Various Fiction

Home > Science > Various Fiction > Page 274
Various Fiction Page 274

by Robert Sheckley


  Our state of love has altered, of course; how could it not? Now we are in riothis—asexual caring—and poor Lanea is ashamed to face her friends.

  I am unable to feel much sympathy for her, though I would like to. When one is in one of the higher states of desire, it becomes almost impossible to achieve empathy with someone in a lower state. I do not wish to be callous; but I do have my doroman, which presently occupies my feelings.

  I suppose doroman would be called a homosexual practice on Earth and would be scorned by the great preponderance of heterosexuals. But here no judgmental distinction is made. The race has a heterosexual bias (as biologically it must), but that has never become a behavioral mandate.

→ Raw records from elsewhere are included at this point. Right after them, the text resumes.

/-- A command: a host command, an engine or queue step, a message, a pin or time event. -/
inductive Instr where
  /-- POR_N_DEASSERT (R640). -/
  | porNDeassert
  /-- PERST_N_DEASSERT (R640). -/
  | perstNDeassert
  /-- RESET_PIN_ASSERT (R641). -/
  | resetPinAssert (pin : ResetPin)
  /-- BRINGUP_PHASE_END (R643). -/
  | bringupPhaseEnd (r : PhaseReport)
  /-- FW_SVN_RAISE (R636). -/
  | fwSvnRaise
  /-- WATCHDOG_EXPIRY (R662). -/
  | watchdogExpiry
  /-- TEMP_SAMPLE (R684). -/
  | tempSample (readings : List Int) (avgW : Nat)
  /-- THERMAL_TRIP (R663). -/
  | thermalTrip
  /-- RAIL_OUT_OF_RANGE (R712). -/
  | railOutOfRange (rail : Fin 8)
  /-- FUNCTION_LEVEL_RESET (R667). -/
  | functionLevelReset (fn : Fin 13)
  /-- VF_ENABLE (R733). -/
  | vfEnable (numVfs : Nat) (enable : Bool)
  /-- REGISTER_WRITE (R14). -/
  | registerWrite (fn : Fin 13) (bar offset size : Nat) (write : BarWrite)
  /-- RING_ENABLE (R731). -/
  | ringEnable (fn : Fin 13) (completion : Bool) (value : Word)
  /-- SQ_TAIL_WRITE (R511). -/
  | sqTailWrite (fn : Fin 13) (value : Word) (entries : List SqEntry)
  /-- CQ_HEAD_WRITE (R512). -/
  | cqHeadWrite (fn : Fin 13) (value : Word)
  /-- COMPLETION_WRITE (R512). -/
  | completionWrite (fn : Fin 13)
  /-- INTAKE_DB_WRITE (R519). -/
  | intakeDbWrite (fn : Fin 13) (slot : Fin 1024) (value : Word)
  /-- RESULT_DB_WRITE (R526). -/
  | resultDbWrite (fn : Fin 13) (slot : Fin 1024) (value : Word)
  /-- INTAKE_READ (R521). -/
  | intakeRead (slot : Fin 1024) (entry : IntakeEntry)
  /-- RESULT_RECORD_WRITE (R524). -/
  | resultRecordWrite (job : Fin 96) (cohort : Fin 32) (payloads : List (Nat × List Byte))
  /-- BAR4_ACCESS (R508). -/
  | bar4Access (offset : Fin 1073741824) (write : Option (List Byte)) (len : Nat)
  /-- DEV_QUERY (R552). -/
  | devQuery (via : Via)
  /-- DEV_SET_TIME (R552). -/
  | devSetTime (via : Via)
  /-- DEV_RESET_WARM (R558). -/
  | devResetWarm (via : Via)
  /-- DEV_RESET_CORE (R665). -/
  | devResetCore (via : Via)
  /-- DEV_SEAL_READ (R552). -/
  | devSealRead (via : Via)
  /-- DEV_SEAL_BLOW (R637). -/
  | devSealBlow (via : Via) (blown : Fin 16)
  /-- PART_CONFIGURE (R348). -/
  | partConfigure (via : Via)
  /-- PART_SET_WEIR (R346). -/
  | partSetWeir (via : Via)
  /-- JOB_LOAD (R319). -/
  | jobLoad (via : Via)
  /-- JOB_START (R319). -/
  | jobStart (via : Via)
  /-- JOB_KILL (R328). -/
  | jobKill (via : Via)
  /-- JOB_PREEMPT (R330). -/
  | jobPreempt (via : Via)
  /-- JOB_SET_PRIORITY (R342). -/
  | jobSetPriority (via : Via)
  /-- JOB_COUNTS (R320). -/
  | jobCounts (via : Via)
  /-- STREAM_OPEN (R517). -/
  | streamOpen (via : Via)
  /-- STREAM_PAUSE (R528). -/
  | streamPause (via : Via)
  /-- STREAM_RESUME (R231). -/
  | streamResume (via : Via)
  /-- STREAM_CLOSE (R529). -/
  | streamClose (via : Via)
  /-- STREAM_BIND_WHARF (R482). -/
  | streamBindWharf (via : Via)
  /-- STREAM_QUERY (R530). -/
  | streamQuery (via : Via)
  /-- MODEL_INSTALL_LOAD (R612). -/
  | modelInstallLoad (via : Via) (readable : Bool)
  /-- MODEL_INSTALL_STORE (R613). -/
  | modelInstallStore (via : Via) (pkg : ModelPkg)
  /-- MODEL_INSTALL_DELETE (R556). -/
  | modelInstallDelete (via : Via)
  /-- MODEL_DIGEST_SET_INTERVAL (R376). -/
  | modelDigestSetInterval (via : Via)
  /-- MODEL_DIGEST_SWEEP (R376). -/
  | modelDigestSweep (via : Via)
  /-- MODEL_DIGEST_READ (R556). -/
  | modelDigestRead (via : Via)
  /-- SCALE_STEER_SET (R158). -/
  | scaleSteerSet (via : Via)
  /-- WHARF_CONFIG (R475). -/
  | wharfConfig (via : Via)
  /-- WHARF_ARM (R486). -/
  | wharfArm (via : Via)
  /-- WHARF_START (R487). -/
  | wharfStart (via : Via)
  /-- WHARF_STOP (R556). -/
  | wharfStop (via : Via)
  /-- WHARF_REF_SELECT (R500). -/
  | wharfRefSelect (via : Via)
  /-- PAIR_BIND (R424). -/
  | pairBind (via : Via)
  /-- PAIR_MIRROR_START (R467). -/
  | pairMirrorStart (via : Via)
  /-- PAIR_HANDOVER_GIVE (R453). -/
  | pairHandoverGive (via : Via)
  /-- PAIR_HANDOVER_RETURN (R453). -/
  | pairHandoverReturn (via : Via)
  /-- PAIR_STATUS (R468). -/
  | pairStatus (via : Via)
  /-- PAIR_UNBIND (R468). -/
  | pairUnbind (via : Via)
  /-- LINK_TRAIN (R396). -/
  | linkTrain (via : Via) (routes : Option RouteImage)
  /-- LINK_TRAIN_STOP (R557). -/
  | linkTrainStop (via : Via) (routes : Option RouteImage)
  /-- LINK_TRAIN_CLEAR (R557). -/
  | linkTrainClear (via : Via) (routes : Option RouteImage)
  /-- LINK_STATUS (R557). -/
  | linkStatus (via : Via)
  /-- TEST_SCAN_NOW (R600). -/
  | testScanNow (via : Via)
  /-- TEST_SCAN_INTERVAL (R597). -/
  | testScanInterval (via : Via)
  /-- TEST_CHECK_RATE (R566). -/
  | testCheckRate (via : Via)
  /-- TEST_OBSERVE_READ (R557). -/
  | testObserveRead (via : Via)
  /-- TEST_OBSERVE_MARK (R587). -/
  | testObserveMark (via : Via)
  /-- TEST_OBSERVE_CLEAR (R589). -/
  | testObserveClear (via : Via)
  /-- CORE_RETIRE (R591). -/
  | coreRetire (via : Via)
  /-- SIGNATURE_EXPORT (R605). -/
  | signatureExport (via : Via)
  /-- PATTERN_INSTALL (R606). -/
  | patternInstall (via : Via) (pkg : PatternPkg)
  /-- FW_UPDATE (R634). -/
  | fwUpdate (via : Via) (img : FwImage)
  /-- FW_ACTIVATE (R635). -/
  | fwActivate (via : Via)
  /-- LEDGER_READ (R624). -/
  | ledgerRead (via : Via)
  /-- LEDGER_WRITE (R624). -/
  | ledgerWrite (via : Via) (data : List Byte)
  /-- FLASH_HEALTH_SUMMARY (R557). -/
  | flashHealthSummary (via : Via)
  /-- FLASH_HEALTH_RAW_READ (R557). -/
  | flashHealthRawRead (via : Via) (page : List Byte) (readable : Bool)
  /-- TELEMETRY_READ (R677). -/
  | telemetryRead (via : Via)
  /-- CENSUS_ARM (R310). -/
  | censusArm (via : Via)
  /-- CENSUS_CANCEL (R311). -/
  | censusCancel (via : Via)
  /-- CENSUS_READ (R316). -/
  | censusRead (via : Via)
  /-- MCTP_CONTROL_MESSAGE (R671). -/
  | mctpControlMessage (ep : Fin 2) (msg : List Byte)
  /-- MCTP_DATA_TO_KNARUM (R674). -/
  | mctpDataToKnarum (ep : Fin 2) (seq : Word) (offset : Nat) (data : List Byte)
  /-- I3C_ADDRESS_ASSIGN (R672). -/
  | i3cAddressAssign (setdasa : Bool) (address : BitVec 7)
  /-- CC_INSTRUCTION (R42). -/
  | ccInstruction (step : CcStep)
  /-- DESCRIPTOR_ENQUEUE (R44). -/
  | descriptorEnqueue (core : Fin 24) (queue : Fin 4) (words : List Word)
  /-- QUEUE_FULL_RESUME (R45). -/
  | queueFullResume (core : Fin 24)
  /-- SUMMARY_FIFO_POP (R198). -/
  | summaryFifoPop (core : Fin 24) (rd : Fin 32)
  /-- SUMMARY_STALL_RESUME (R199). -/
  | summaryStallResume (core : Fin 24)
  /-- VE_SUM_TIMEOUT (R199). -/
  | veSumTimeout (core : Fin 24)
  /-- SCAN_GATE (R594). -/
  | scanGate (core : Fin 24) (rd : Fin 32)
  /-- SCAN_SEGMENT_END (R599). -/
  | scanSegmentEnd (core : Fin 24) (pass : Bool) (response : Word)
  /-- DM_COPY (R76). -/
  | dmCopy (core : Fin 24)
  /-- DM_FILL (R77). -/
  | dmFill (core : Fin 24)
  /-- DM_SEND_CORE (R82). -/
  | dmSendCore (core : Fin 24)
  /-- DM_FETCH_CORE (R77). -/
  | dmFetchCore (core : Fin 24)
  /-- DM_HBM_READ (R361). -/
  | dmHbmRead (core : Fin 24) (corrected : List Nat)
  /-- DM_HBM_WRITE (R358). -/
  | dmHbmWrite (core : Fin 24)
  /-- DM_LINK_SEND (R414). -/
  | dmLinkSend (core : Fin 24)
  /-- ME_LOADW (R91). -/
  | meLoadw (core : Fin 24)
  /-- ME_MATMUL (R104). -/
  | meMatmul (core : Fin 24)
  /-- ME_DRAIN (R113). -/
  | meDrain (core : Fin 24)
  /-- ME_LOADRS (R110). -/
  | meLoadrs (core : Fin 24)
  /-- ME_ZERO (R124). -/
  | meZero (core : Fin 24)
  /-- ME_PREWARM (R681). -/
  | mePrewarm (core : Fin 24)
  /-- ME_LOADKV (R248). -/
  | meLoadkv (core : Fin 24)
  /-- ME_MATMUL_C (R569). -/
  | meMatmulC (core : Fin 24)
  /-- ME_CHECK (R569). -/
  | meCheck (core : Fin 24)
  /-- VE_FLIGHT (R174). -/
  | veFlight (core : Fin 24)
  /-- VE_SETT (R202). -/
  | veSett (core : Fin 24)
  /-- VE_LOADFT (R204). -/
  | veLoadft (core : Fin 24)
  /-- GP_STEP (R226). -/
  | gpStep (core : Fin 24)
  /-- WAITF (R288). -/
  | waitf (core : Fin 24) (queue : Fin 4)
  /-- WAITD (R288). -/
  | waitd (core : Fin 24) (queue : Fin 4)
  /-- LOCK_SIGNAL (R300). -/
  | lockSignal (core : Fin 24) (queue : Fin 4)
  /-- LOCK_DEPTH (R301). -/
  | lockDepth (core : Fin 24) (queue : Fin 4)
  /-- COMMAND_COMMIT (R324). -/
  | commandCommit (core : Fin 24) (commit : QueueCommit)
  /-- WAIT_COMPLETE (R291). -/
  | waitComplete (core : Fin 24) (queue : Fin 4)
  /-- WAIT_DEADLINE (R295). -/
  | waitDeadline (core : Fin 24) (queue : Fin 4)
  /-- VE_SUM_OVERFLOW (R200). -/
  | veSumOverflow (core : Fin 24)
  /-- CREDIT_TIMEOUT (R296). -/
  | creditTimeout (core : Fin 24)
  /-- ME_CLOCK_GATE (R127). -/
  | meClockGate (core : Fin 24)
  /-- ME_WAKE_END (R127). -/
  | meWakeEnd (core : Fin 24)
  /-- MAINTENANCE_CYCLE (R51). -/
  | maintenanceCycle (core : Fin 24) (corrected : List (Nat × Nat))
  /-- ROW_MAP_OUT (R87). -/
  | rowMapOut (core : Fin 24) (bank : Fin 64) (row : Nat)
  /-- SPAD_UE (R88). -/
  | spadUe (core : Fin 24) (bank : Fin 65) (row : Nat) (job : Option (Fin 96))
  /-- REMOTE_ACCESS_ARRIVE (R63). -/
  | remoteAccessArrive (core : Fin 24)
  /-- REMOTE_COMMIT_FLIT (R83). -/
  | remoteCommitFlit (core : Fin 24)
  /-- CREDIT_RETURN (R82). -/
  | creditReturn (core : Fin 24)
  /-- NOC_SIGNAL_ARRIVE (R282). -/
  | nocSignalArrive (core : Fin 24)
  /-- LOCK_QUARANTINE_CLEAR (R308). -/
  | lockQuarantineClear (core : Fin 24) (lock : Fin 256)
  /-- JOB_END (R319). -/
  | jobEnd (job : Fin 96)
  /-- SWITCH_HOLD_EXPIRY (R330). -/
  | switchHoldExpiry (part : Fin 12)
  /-- SWITCH_PARK (R332). -/
  | switchPark (part : Fin 12)
  /-- SWITCH_COMPLETE (R332). -/
  | switchComplete (part : Fin 12)
  /-- BARGE_GRANT (R344). -/
  | bargeGrant (part : Fin 12) (weir : Fin 4) (link : Fin 32)
  /-- COHORT_BOUNDARY (R40). -/
  | cohortBoundary (job : Fin 96) (cohort : Fin 32)
  /-- COMPUTE_START (R32). -/
  | computeStart (job : Fin 96) (cohort : Fin 32)
  /-- RELAY_ACK_TIMEOUT (R32). -/
  | relayAckTimeout (job : Fin 96) (cohort : Fin 32)
  /-- CHUNK_COMMIT (R37). -/
  | chunkCommit (job : Fin 96) (cohort : Fin 32)
  /-- RUN_MESSAGE (R386). -/
  | runMessage (link : Fin 36) (r : Run)
  /-- BARGE_RECEIVE (R413). -/
  | bargeReceive (link : Fin 36) (vc : Fin 4) (xfer : Nat) (bytes : List Byte) (tag : Tag)
  /-- COMMIT_MESSAGE (R415). -/
  | commitMessage (link : Fin 36) (c : CommitMsg)
  /-- SIGNAL_MESSAGE (R283). -/
  | signalMessage (link : Fin 36) (vc : Fin 4) (dest : Nat) (sig : Signal)
  /-- CREDIT_MESSAGE (R391). -/
  | creditMessage (link : Fin 36) (data mirror sync mgmt : Nat)
  /-- NACK (R393). -/
  | nack (link : Fin 36) (seq : Nat)
  /-- TIME_MARK (R400). -/
  | timeMark (link : Fin 36) (send echo recv : Nat)
  /-- CHUNK_ACK (R418). -/
  | chunkAck (link : Fin 36) (dest src cohort chunk : Nat)
  /-- RETARGET (R419). -/
  | retarget (link : Fin 36) (dest failed survivor : Nat)
  /-- XFER_FAIL (R413). -/
  | xferFail (link : Fin 36) (dest xfer cause : Nat)
  /-- RELAY_ACK (R427). -/
  | relayAck (link : Fin 36) (epoch cohort chunk : Nat)
  /-- MIRROR_ACK (R37). -/
  | mirrorAck (link : Fin 36) (epoch cohort chunk : Nat)
  /-- STAND_DOWN (R583). -/
  | standDown (link : Fin 36) (epoch cause : Nat)
  /-- RETRACT (R460). -/
  | retract (link : Fin 36) (dest cohort chunk src reason depth : Nat)
  /-- CHECK_TOKEN (R578). -/
  | checkToken (link : Fin 36) (dest cohort chunk src rate checked : Nat)
  /-- HEARTBEAT (R438). -/
  | heartbeat (link : Fin 36) (state epoch sender seq time : Nat)
  /-- WITNESS_PING (R439). -/
  | witnessPing (link : Fin 36) (route epoch sender seq target time : Nat)
  /-- WITNESS_ECHO (R440). -/
  | witnessEcho (link : Fin 36) (route state epoch sender seq target time : Nat)
  /-- DIGEST_EXCHANGE (R601). -/
  | digestExchange (link : Fin 36) (segment : Nat) (digest : List Byte) (time : Nat)
  /-- CODEWORD_UNCORRECTABLE (R393). -/
  | codewordUncorrectable (link : Fin 36) (seq : Nat)
  /-- FLIT_RELEASE (R394). -/
  | flitRelease (link : Fin 36) (decodedAt corrected : Nat)
  /-- LINK_CREDIT_RETURN (R391). -/
  | linkCreditReturn (link : Fin 36)
  /-- TIME_MARK_SEND (R400). -/
  | timeMarkSend (link : Fin 36)
  /-- HEARTBEAT_SEND (R436). -/
  | heartbeatSend (padLevel : Bool)
  /-- LINK_TRAINING_STEP (R396). -/
  | linkTrainingStep (link : Fin 36) (f : TrainFinding)
  /-- LINK_TRAIN_TIMEOUT (R398). -/
  | linkTrainTimeout (link : Fin 36)
  /-- LINK_FAILURE (R421). -/
  | linkFailure (link : Fin 36)
  /-- NO_PARENT_TIMEOUT (R404). -/
  | noParentTimeout
  /-- LINK_VARIANT_SWITCH (R421). -/
  | linkVariantSwitch (variant : Nat)
  /-- TIME_IN_EDGE (R399). -/
  | timeInEdge
  /-- TIME_OUT_PULSE (R399). -/
  | timeOutPulse
  /-- TWIN_HB_IN_EDGE (R438). -/
  | twinHbInEdge
  /-- QUIET_WITNESS_PING (R439). -/
  | quietWitnessPing
  /-- WITNESS_TIMEOUT (R439). -/
  | witnessTimeout (route : Fin 2)
  /-- TWIN_DECISION (R442). -/
  | twinDecision (localFault : Bool)
  /-- RESTORE_COMPLETE (R444). -/
  | restoreComplete
  /-- RECOVERY_WINDOW (R446). -/
  | recoveryWindow (job : Fin 96) (cohort : Fin 32)
  /-- SELF_CHECK_FAIL (R437). -/
  | selfCheckFail (c : SelfCheck)
  /-- HANDOVER_TIME (R453). -/
  | handoverTime
  /-- REMIRROR_START (R467). -/
  | remirrorStart
  /-- CHECK_TIMER_EXPIRY (R575). -/
  | checkTimerExpiry (part : Fin 12) (id : Nat)
  /-- WHARF_TRIG_EDGE (R487). -/
  | wharfTrigEdge
  /-- WHARF_START_EDGE (R488). -/
  | wharfStartEdge (reference : Fin 3)
  /-- FRAME_COMPLETE (R493): the data words of the frame by slot, and whether the RX ring was full (R490). -/
  | frameComplete (wharf : Fin 10) (samples : List (List Byte)) (overrun : Bool)
  /-- WHARF_BOUNDARY (R493). -/
  | wharfBoundary (wharf : Fin 10) (job : Fin 96) (cohort : Fin 32)
  /-- TX_FRAME_OPENING (R492). -/
  | txFrameOpening (wharf : Fin 10)
  /-- SLIP_LIMIT_WINDOW (R496). -/
  | slipLimitWindow
  /-- REF_WINDOW (R497). -/
  | refWindow (edges0 edges1 : Nat)
  /-- REF_NO_EDGE (R498). -/
  | refNoEdge (ref : Fin 2)
  /-- BCLK_CONTEND (R506). -/
  | bclkContend (wharf : Fin 10)
  /-- WHARF_OUTPUT_ENABLE (R504). -/
  | wharfOutputEnable (wharf : Fin 10)
  /-- WHARF_ROLE_SWAP (R505). -/
  | wharfRoleSwap (wharf : Fin 10)
  /-- HBM_REFRESH (R352). -/
  | hbmRefresh (stack : Fin 4) (pc : Fin 32)
  /-- HBM_UE (R372). -/
  | hbmUe (addr : Nat) (job : Option (Fin 96))
  /-- FULL_LOAD_INTERVAL (R378). -/
  | fullLoadInterval (minus plus : List Bool)
  /-- DIGEST_SEGMENT_DONE (R375). -/
  | digestSegmentDone (part : Fin 12) (model segment : Nat)
  /-- CHIP_SUSPECT_EXPIRY (R602). -/
  | chipSuspectExpiry
  /-- CENSUS_LATCH (R313). -/
  | censusLatch
  /-- CENSUS_FORWARD (R312). -/
  | censusForward (link : Fin 36) (t id radius : Nat)
  /-- MAINT_RELEASE (R687). -/
  | maintRelease (activity : Nat)
  /-- MAINT_GRANT (R689). -/
  | maintGrant (activity : Nat)
  /-- MAINT_URGENT (R693). -/
  | maintUrgent (activity : Nat)
  /-- MAINT_FORCED (R693). -/
  | maintForced (activity : Nat)
  /-- MAINT_FORCED_REPEAT (R697). -/
  | maintForcedRepeat (activity : Nat)
  /-- MAINT_DONE (R697). -/
  | maintDone (activity : Nat)
  /-- DREDGE_READ (R620). -/
  | dredgeRead (r : DredgeRead)
  /-- DREDGE_INTERVAL_UPDATE (R620). -/
  | dredgeIntervalUpdate
  /-- LEDGER_WRITE_DUE (R625). -/
  | ledgerWriteDue
  /-- NAND_TEMP_READ (R609). -/
  | nandTempRead (t0 t1 : Int)
  /-- FLASH_WEAR_REPORT (R618). -/
  | flashWearReport
  /-- SIGNATURE_FLUSH (R603). -/
  | signatureFlush
  /-- RING_CHECKPOINT (R626). -/
  | ringCheckpoint
  /-- FLASH_OP_FAIL (R617). -/
  | flashOpFail (block : Nat) (erase : Bool)
  /-- COMMAND_TIMEOUT (R559). -/
  | commandTimeout (mailbox : Fin 15) (seq : Word)
  /-- RETRACTED_RECORD_AT_BOUND (R463). -/
  | retractedRecordAtBound (job : Fin 96) (cohort : Fin 32)
  /-- HBM_SELF_REFRESH_EXIT (R680). -/
  | hbmSelfRefreshExit
  /-- CONFIG_REQUEST (R654). -/
  | configRequest (fn : Fin 13) (write : Bool) (offset : Nat) (value : Word)
  /-- TIME_NOW_READ (R509). -/
  | timeNowRead (fn : Fin 13) (high : Bool)
  /-- JTAG_TCK_EDGE (R719). -/
  | jtagTckEdge (tms tdi : Bool)
  /-- JTAG_TAP_RESET (R719). -/
  | jtagTapReset
  /-- I3C_ENEC (R672). -/
  | i3cEnec
  deriving DecidableEq, Repr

  I wish I could describe the quality of doroman, for it is unlike anything else. But it is also like everything else, since it does not carry the weight of centuries of societal disapproval.

  Sometimes I still wonder how I, an Earthman, could adapt so easily to these various practices. I suppose it is because it is all so normal here, and one tends to accept the standards of the society one lives with.

  Whatever the reason, it is all good fun. I shall regret the ritual proscription of all sexuality except the religious variety which characterizes the Feast of Passage.

  This is easy country to cross—gently rolling hills, short grass, scattered trees. Even the sun is good to us, shining with moderation and never allowing the nights to get too cold. Doerniche tells me that the character of the land will soon change for the worse, and the life-giving sun of this region will give way to a fiercer deity.

  But we grow stronger as we continue our march. My feet are calloused now, and my shoulders have grown accustomed to the pack.

  I continue to write this record, not out of desire but out of compulsion. It feels so futile: I can’t remember any of the important things that should be noted. The Feast of Passage, for example, which I thought so memorable at the time. Now it is gone from my memory except for disconnected flashes that are more disturbing than enlightening.

  I have asked the others for assistance in reconstructing that event. But they laugh at me rudely and tell me that only practical things are worth remembering.

  At first they did not like to see me writing this journal. They feared that I was interfering with supernatural forces. Grandinang especially was upset. Once he tried to burn this journal—halfheartedly, though, as he does everything. But Doerniche saved the day by declaring that I was obviously the God-struck scribe of the group, that I was writing a heroic account of our journey, and that this account would be sung aloud at the In-gathering and bring all of us prestige.

  I do not know whether he believed it or not. But it brought about a change of attitude. Now they urge me to write, and they make sure I hear of their puny daily exploits.

  I have only a few disconnected fragments of memory concerning the Festival; but I am haunted by the feeling that something important happened at that time. My feeling is that something bad happened at that time. Or perhaps I don’t mean bad, perhaps I mean monstrous.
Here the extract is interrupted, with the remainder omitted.